_Recorded data_
···
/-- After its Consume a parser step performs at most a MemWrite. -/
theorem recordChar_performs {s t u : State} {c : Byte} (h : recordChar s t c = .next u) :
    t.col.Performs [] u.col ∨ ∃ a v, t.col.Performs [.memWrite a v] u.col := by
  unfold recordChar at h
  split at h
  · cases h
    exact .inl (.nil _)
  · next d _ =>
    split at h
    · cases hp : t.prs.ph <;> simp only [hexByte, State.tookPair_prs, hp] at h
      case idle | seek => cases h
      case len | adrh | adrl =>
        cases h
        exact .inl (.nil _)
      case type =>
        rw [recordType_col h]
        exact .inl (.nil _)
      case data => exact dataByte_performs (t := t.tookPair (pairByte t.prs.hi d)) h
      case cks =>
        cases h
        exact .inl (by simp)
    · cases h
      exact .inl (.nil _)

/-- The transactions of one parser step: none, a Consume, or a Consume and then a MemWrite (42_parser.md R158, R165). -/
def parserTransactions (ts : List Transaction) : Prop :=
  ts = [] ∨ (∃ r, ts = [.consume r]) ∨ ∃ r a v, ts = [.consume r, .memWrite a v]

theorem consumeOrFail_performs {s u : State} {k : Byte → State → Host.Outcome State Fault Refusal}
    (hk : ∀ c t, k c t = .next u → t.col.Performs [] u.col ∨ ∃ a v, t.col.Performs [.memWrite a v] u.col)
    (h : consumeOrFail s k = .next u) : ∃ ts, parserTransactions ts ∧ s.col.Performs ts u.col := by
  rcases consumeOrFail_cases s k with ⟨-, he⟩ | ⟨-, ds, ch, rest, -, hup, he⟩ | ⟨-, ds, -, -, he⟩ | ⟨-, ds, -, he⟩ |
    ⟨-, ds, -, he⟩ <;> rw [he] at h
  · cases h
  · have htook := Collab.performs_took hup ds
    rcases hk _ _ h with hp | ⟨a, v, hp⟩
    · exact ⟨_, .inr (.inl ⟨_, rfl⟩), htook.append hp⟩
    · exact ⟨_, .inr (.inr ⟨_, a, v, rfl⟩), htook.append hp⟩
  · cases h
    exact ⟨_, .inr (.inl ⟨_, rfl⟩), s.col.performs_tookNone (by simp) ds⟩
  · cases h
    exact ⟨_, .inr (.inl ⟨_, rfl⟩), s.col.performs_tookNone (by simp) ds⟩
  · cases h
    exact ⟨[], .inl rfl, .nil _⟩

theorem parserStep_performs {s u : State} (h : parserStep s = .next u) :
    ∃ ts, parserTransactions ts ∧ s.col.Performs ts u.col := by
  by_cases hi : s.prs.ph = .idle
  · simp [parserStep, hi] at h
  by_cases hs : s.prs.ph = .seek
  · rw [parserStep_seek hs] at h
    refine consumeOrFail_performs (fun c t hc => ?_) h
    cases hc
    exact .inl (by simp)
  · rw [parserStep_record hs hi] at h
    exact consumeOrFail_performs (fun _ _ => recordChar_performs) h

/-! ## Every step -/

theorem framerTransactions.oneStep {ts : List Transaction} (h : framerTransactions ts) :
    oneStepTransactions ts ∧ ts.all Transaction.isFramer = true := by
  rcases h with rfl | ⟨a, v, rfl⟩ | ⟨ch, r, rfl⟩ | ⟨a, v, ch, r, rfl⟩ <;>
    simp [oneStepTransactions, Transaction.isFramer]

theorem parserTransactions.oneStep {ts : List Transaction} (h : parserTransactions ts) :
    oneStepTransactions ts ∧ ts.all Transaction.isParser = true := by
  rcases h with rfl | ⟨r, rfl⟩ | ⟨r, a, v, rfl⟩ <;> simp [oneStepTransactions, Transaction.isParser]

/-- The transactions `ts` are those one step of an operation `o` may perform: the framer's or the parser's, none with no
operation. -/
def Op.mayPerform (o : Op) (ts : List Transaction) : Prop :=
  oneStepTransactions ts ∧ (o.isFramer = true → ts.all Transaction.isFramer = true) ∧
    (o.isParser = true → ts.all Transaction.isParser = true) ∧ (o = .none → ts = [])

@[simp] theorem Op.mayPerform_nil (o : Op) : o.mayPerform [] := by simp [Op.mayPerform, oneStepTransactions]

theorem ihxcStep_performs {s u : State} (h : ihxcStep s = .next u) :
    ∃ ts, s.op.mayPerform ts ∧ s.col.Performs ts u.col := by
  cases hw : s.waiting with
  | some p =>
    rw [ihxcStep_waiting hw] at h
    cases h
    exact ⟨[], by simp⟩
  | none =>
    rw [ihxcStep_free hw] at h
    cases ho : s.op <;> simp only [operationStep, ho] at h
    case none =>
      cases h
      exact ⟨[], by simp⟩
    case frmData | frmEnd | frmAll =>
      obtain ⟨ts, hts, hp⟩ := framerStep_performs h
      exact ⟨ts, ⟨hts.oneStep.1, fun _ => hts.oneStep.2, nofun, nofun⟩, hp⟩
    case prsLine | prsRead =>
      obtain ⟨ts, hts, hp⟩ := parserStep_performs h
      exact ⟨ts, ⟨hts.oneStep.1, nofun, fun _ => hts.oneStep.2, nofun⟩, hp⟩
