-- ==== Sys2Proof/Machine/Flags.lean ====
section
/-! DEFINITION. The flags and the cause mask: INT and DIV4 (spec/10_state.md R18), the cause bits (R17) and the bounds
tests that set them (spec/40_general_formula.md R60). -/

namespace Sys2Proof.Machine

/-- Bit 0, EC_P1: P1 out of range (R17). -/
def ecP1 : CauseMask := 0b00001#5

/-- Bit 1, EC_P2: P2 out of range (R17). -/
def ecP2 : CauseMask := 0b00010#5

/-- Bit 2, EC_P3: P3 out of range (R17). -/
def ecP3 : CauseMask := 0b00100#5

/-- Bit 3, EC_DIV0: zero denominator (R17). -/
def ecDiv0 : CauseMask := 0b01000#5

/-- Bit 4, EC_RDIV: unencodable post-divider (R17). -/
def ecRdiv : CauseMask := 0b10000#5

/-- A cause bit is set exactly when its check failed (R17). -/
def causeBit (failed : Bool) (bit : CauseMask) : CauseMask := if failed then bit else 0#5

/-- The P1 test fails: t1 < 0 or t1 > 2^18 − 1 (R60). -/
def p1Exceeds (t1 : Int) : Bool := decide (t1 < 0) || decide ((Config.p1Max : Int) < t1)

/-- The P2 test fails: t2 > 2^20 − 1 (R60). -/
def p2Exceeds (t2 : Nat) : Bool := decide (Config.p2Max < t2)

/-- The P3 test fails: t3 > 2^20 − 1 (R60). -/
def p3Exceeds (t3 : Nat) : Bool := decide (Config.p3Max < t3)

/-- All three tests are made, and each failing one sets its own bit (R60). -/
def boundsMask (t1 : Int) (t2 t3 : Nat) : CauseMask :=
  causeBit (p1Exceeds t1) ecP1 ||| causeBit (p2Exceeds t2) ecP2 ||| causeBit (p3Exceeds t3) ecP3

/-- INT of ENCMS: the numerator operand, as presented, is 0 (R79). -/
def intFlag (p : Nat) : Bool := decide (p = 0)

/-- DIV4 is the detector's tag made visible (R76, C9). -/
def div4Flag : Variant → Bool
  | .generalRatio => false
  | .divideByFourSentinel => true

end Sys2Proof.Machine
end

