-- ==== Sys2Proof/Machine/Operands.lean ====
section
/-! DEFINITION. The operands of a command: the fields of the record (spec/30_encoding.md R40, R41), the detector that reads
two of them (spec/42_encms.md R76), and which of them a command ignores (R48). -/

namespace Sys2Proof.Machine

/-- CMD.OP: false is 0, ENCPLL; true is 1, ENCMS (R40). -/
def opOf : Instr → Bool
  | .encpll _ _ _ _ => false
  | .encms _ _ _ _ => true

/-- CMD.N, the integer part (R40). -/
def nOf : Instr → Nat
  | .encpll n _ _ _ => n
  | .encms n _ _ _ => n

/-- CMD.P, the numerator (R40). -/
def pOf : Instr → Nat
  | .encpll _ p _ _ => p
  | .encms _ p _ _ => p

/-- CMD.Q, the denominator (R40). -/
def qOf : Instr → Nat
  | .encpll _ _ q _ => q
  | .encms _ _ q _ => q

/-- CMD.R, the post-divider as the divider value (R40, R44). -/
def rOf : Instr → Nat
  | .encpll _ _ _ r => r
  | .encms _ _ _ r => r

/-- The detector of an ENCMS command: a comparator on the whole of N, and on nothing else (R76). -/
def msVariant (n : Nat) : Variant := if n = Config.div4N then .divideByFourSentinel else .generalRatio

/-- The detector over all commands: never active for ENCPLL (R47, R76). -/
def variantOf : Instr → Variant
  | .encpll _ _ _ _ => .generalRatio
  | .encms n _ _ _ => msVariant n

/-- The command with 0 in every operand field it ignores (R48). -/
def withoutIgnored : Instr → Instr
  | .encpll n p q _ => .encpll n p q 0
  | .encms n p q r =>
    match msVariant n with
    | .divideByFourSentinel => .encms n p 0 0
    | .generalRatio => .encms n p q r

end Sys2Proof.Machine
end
···
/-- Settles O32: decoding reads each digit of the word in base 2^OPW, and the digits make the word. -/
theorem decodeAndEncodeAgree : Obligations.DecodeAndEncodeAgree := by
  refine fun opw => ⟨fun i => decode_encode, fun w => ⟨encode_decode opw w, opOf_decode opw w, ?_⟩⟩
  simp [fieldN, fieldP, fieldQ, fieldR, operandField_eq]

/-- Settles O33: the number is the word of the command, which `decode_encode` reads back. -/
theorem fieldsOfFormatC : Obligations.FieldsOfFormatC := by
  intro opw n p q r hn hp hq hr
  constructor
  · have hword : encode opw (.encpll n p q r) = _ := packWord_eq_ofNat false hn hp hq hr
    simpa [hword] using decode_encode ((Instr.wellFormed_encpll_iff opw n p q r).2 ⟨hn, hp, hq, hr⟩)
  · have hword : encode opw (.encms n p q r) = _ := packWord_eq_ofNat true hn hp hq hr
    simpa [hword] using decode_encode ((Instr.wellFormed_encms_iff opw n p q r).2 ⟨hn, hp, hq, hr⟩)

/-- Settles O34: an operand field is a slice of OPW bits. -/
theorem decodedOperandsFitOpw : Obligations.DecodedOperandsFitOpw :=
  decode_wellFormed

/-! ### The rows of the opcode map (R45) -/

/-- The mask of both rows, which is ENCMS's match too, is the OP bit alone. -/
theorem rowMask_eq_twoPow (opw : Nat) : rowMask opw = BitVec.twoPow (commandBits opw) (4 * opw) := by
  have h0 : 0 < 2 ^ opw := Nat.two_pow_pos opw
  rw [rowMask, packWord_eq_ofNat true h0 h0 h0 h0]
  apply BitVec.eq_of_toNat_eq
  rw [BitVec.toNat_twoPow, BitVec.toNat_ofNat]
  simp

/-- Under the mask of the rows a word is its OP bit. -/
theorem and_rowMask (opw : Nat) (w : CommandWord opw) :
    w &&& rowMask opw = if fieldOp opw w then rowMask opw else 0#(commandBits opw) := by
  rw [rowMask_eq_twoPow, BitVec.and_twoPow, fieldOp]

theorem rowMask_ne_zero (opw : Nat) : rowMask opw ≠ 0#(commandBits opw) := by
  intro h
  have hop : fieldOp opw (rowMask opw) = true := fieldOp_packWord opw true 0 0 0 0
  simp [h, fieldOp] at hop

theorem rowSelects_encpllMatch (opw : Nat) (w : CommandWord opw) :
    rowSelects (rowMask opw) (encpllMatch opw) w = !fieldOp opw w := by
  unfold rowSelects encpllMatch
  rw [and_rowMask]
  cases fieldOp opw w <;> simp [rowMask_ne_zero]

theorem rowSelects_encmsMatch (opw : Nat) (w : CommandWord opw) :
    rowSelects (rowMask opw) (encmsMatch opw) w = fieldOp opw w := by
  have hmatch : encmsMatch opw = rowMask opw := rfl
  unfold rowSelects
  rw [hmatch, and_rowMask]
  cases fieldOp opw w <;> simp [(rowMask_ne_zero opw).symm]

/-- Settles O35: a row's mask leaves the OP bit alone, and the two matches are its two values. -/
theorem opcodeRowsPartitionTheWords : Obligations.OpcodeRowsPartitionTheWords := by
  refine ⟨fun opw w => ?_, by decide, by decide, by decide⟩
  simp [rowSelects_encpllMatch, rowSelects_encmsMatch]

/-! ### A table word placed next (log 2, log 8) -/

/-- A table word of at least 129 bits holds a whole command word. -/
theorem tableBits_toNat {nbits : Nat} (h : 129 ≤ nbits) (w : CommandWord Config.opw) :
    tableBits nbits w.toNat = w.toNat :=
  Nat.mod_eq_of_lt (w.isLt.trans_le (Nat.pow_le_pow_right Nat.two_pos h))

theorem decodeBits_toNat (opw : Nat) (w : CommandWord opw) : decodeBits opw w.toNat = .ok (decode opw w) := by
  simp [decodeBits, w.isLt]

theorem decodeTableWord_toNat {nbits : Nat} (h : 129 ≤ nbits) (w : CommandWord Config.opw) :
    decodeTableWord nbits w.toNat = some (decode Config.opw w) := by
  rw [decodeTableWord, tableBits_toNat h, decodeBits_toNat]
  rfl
···
_Work to be completed_
Scan the records above and show every line in which the word "append" occurs.

_Response to this exercise_
    · exact ⟨_, .inr (.inl ⟨_, rfl⟩), htook.append hp⟩
    · exact ⟨_, .inr (.inr ⟨_, a, v, rfl⟩), htook.append hp⟩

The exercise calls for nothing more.